O cenário tem criado uma nova trincheira na longa e acirrada disputa comercial entre China e Estados Unidos, em uma espécie de Guerra Fria da IA, que envolve, por exemplo, bloqueios americanos para a venda de chips avançados ao país asiático.

“A China há muitos anos é tratada como a principal ameaça para a hegemonia americana. A inteligência artificial se torna uma das facetas dessa disputa”, resume a pesquisadora Luiza Nonato, doutora em Relações Internacionais pela USP.

Plano

A meta pública chinesa de alcançar a hegemonia em IA foi definida por Pequim em 2017, muito antes de o assunto se tornar estratégico para o restante do mundo, na esteira do rápido sucesso do ChatGPT.

O objetivo foi reafirmado pelo Partido Comunista Chinês (PCC) no Plano Quinquenal que traçou metas até 2025. O documento coloca a IA entre os sete domínios tecnológicos estratégicos para o crescimento socioeconômico da China.

Para desenvolvê-lo, o país estabelece que o orçamento nacional em pesquisa e desenvolvimento deve crescer 7% a cada ano até lá. A meta é que, com a ajuda da IA, a economia digital passe a representar 10% do PIB chinês.

“A China é um dos poucos países que não só entendeu a relevância da IA para seu próprio desenvolvimento como também planejou e já está executando, há quase uma década, esse plano para ser uma potência mundial na área”, destaca Luca Belli, professor da FGV Direito Rio e coordenador do Centro de Tecnologia e Sociedade da instituição.

Erros

Uma das principais vantagens competitivas chinesas é a formação científica. Em 2019, 29% dos pesquisadores de alto nível em IA, no mundo, eram chineses. Três anos depois, eles representam a metade da elite global que desenvolve a tecnologia, segundo o think thank MacroPolo.

Com investimento em formação de pessoas e um mercado de 1,5 bilhão de consumidores, a China tem se beneficiado de um ambiente fértil para testar e implementar novas tecnologias de IA em escala — desde sistemas públicos de reconhecimento facial até os carros autônomos que circulam nas grandes cidades do país.

A ambição chinesa para liderar a IA, no entanto, ainda enfrenta obstáculos.

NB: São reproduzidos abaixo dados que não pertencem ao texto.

-- ==== Sys2Proof/Config.lean ====
section
/-! DEFINITION. What the manual fixes once for the whole part (capacities and bounds), and the three free values: choices
the manual leaves open, which no proof can see the value of. -/
namespace Sys2Proof.Config

/-- The largest encoder count (00_scope.md section 4). -/
def maxPosition : Nat := 32767

/-- The inbound command queue holds 0 to 8 frames (R177, R178). -/
def inboundCapacity : Nat := 8

/-- The alarm queue holds 0 to 8 frames (R167). -/
def alarmCapacity : Nat := 8

/-- The context queue holds 0 to 4 contexts (R115). -/
def contextCapacity : Nat := 4

/-- Each passthrough queue holds 0 to 4 payloads (R190, R192). -/
def passCapacity : Nat := 4

/-- The trend ring holds at most 64 records (R83). -/
def trendCapacity : Nat := 64

/-- A fixed-point window holds at most 64 values (R105). -/
def windowCapacity : Nat := 64

/-- The count of an accumulator never exceeds 4095 (R50). -/
def accumulatorMax : Nat := 4095

/-- The counters saturate at 65535 (R174). -/
def counterMax : Nat := 65535

/-- The largest magnitude of a filtered value F (R70). -/
def filteredMax : Int := 1048560

/-- The longest payload of a frame (table of 11.1, R191). -/
def maxPayload : Nat := 4096

/-- Arrival: within 8 counts of the move target, inclusive (R94); the same window serves the reversal at rest (R101). -/
def arrivalWindow : Nat := 8

/-- A MOVE is stalled unless it has come this many counts closer in one stall period (R111). -/
def stallProgress : Nat := 4

/-- The speed of MOVEs to park and to the probe position, and of a fixed-point MOVE with no context in effect (R91). -/
def slowSpeed : Nat := 200

/-- FREE VALUE (log 6). The order in which the consumers of one conditioned sample take it, as the number of a
permutation: "the hand-over imposes no order among them" (R16), and R140 gives both outcomes. Applied to
`State.choices`. -/
opaque consumerOrder : Nat → Nat

/-- FREE VALUE (log 7). The order in which the condition unit takes the raisings of one step, as the number of a permutation:
they "may reach the condition unit in either order" (R37). Applied to `State.choices`. -/
opaque takingOrder : Nat → Nat

/-- FREE VALUE (log 7). The moment of the step at which an alarm sees a block other than its raiser: that block's event of
the same time "may be seen before it or after it" (R166). Applied to `State.choices`, the number of the condition, and the
block: 0 the frame controller, 1 the break watch. -/
opaque seenMoment : Nat → Nat → Nat → Nat

end Sys2Proof.Config
end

A dependência externa de semicondutores avançados, principalmente dos EUA e de seus aliados, é um dos principais.

Otaviano Canuto, membro sênior do Policy Center for the New South e ex-diretor executivo no Banco Mundial, diz que a batalha força a China a criar estratégias locais para ter independência externa em peças fundamentais para o mercado da inteligência artificial:

“Estamos vendo uma batalha tecnológica a céu aberto entre as grandes potências globais. E, nesse caso, a China vai precisar subir a escada por conta própria. Eles não vão poder pegar carona no resto do mundo.”

Essa é uma disputa que vem esquentando conforme avançam, em paralelo, o poder dos sistemas de IA e a demanda por semicondutores. Em outubro do ano passado, o presidente Joe Biden restringiu ainda mais as regras que barram a venda dos chips para a China, com limitações estratégicas àqueles usados nas IAs. Os bloqueios ao país começaram em 2022.

Em resposta, Pequim ampliou o investimento em pesquisa e desenvolvimento no setor. Para este ano, o país prepara o lançamento do seu maior fundo para financiar desenvolvimento de chips de ponta, no valor de US$ 27 bilhões, segundo revelou a Bloomberg no mês passado.

“Valores socialistas”

O modelo chinês de governança de IA é outra barreira para o país. Aprovada no ano passado, a regulação chinesa para as IAs generativas – aquelas que produzem textos e imagens a partir de comandos dos usuários – é simbólica desse entrave. O texto prevê aplicação de multa para empresas que criarem serviços que não estejam alinhados “aos valores fundamentais do socialismo”, de acordo com o documento.

A tentativa, no fim, é de controlar o tipo de conteúdo gerado por esses serviços, avalia Dora Kaufman, professora da Pós-Graduação de Tecnologias da Inteligência e Design Digital da PUC-SP:

“Foi aí, com a IA generativa, que a China perdeu o bonde. O rígido controle e regulamentação do partido comunista chinês desencorajaram a inovação e a experimentação. Ficou quase impossível competir com as alternativas americanas”.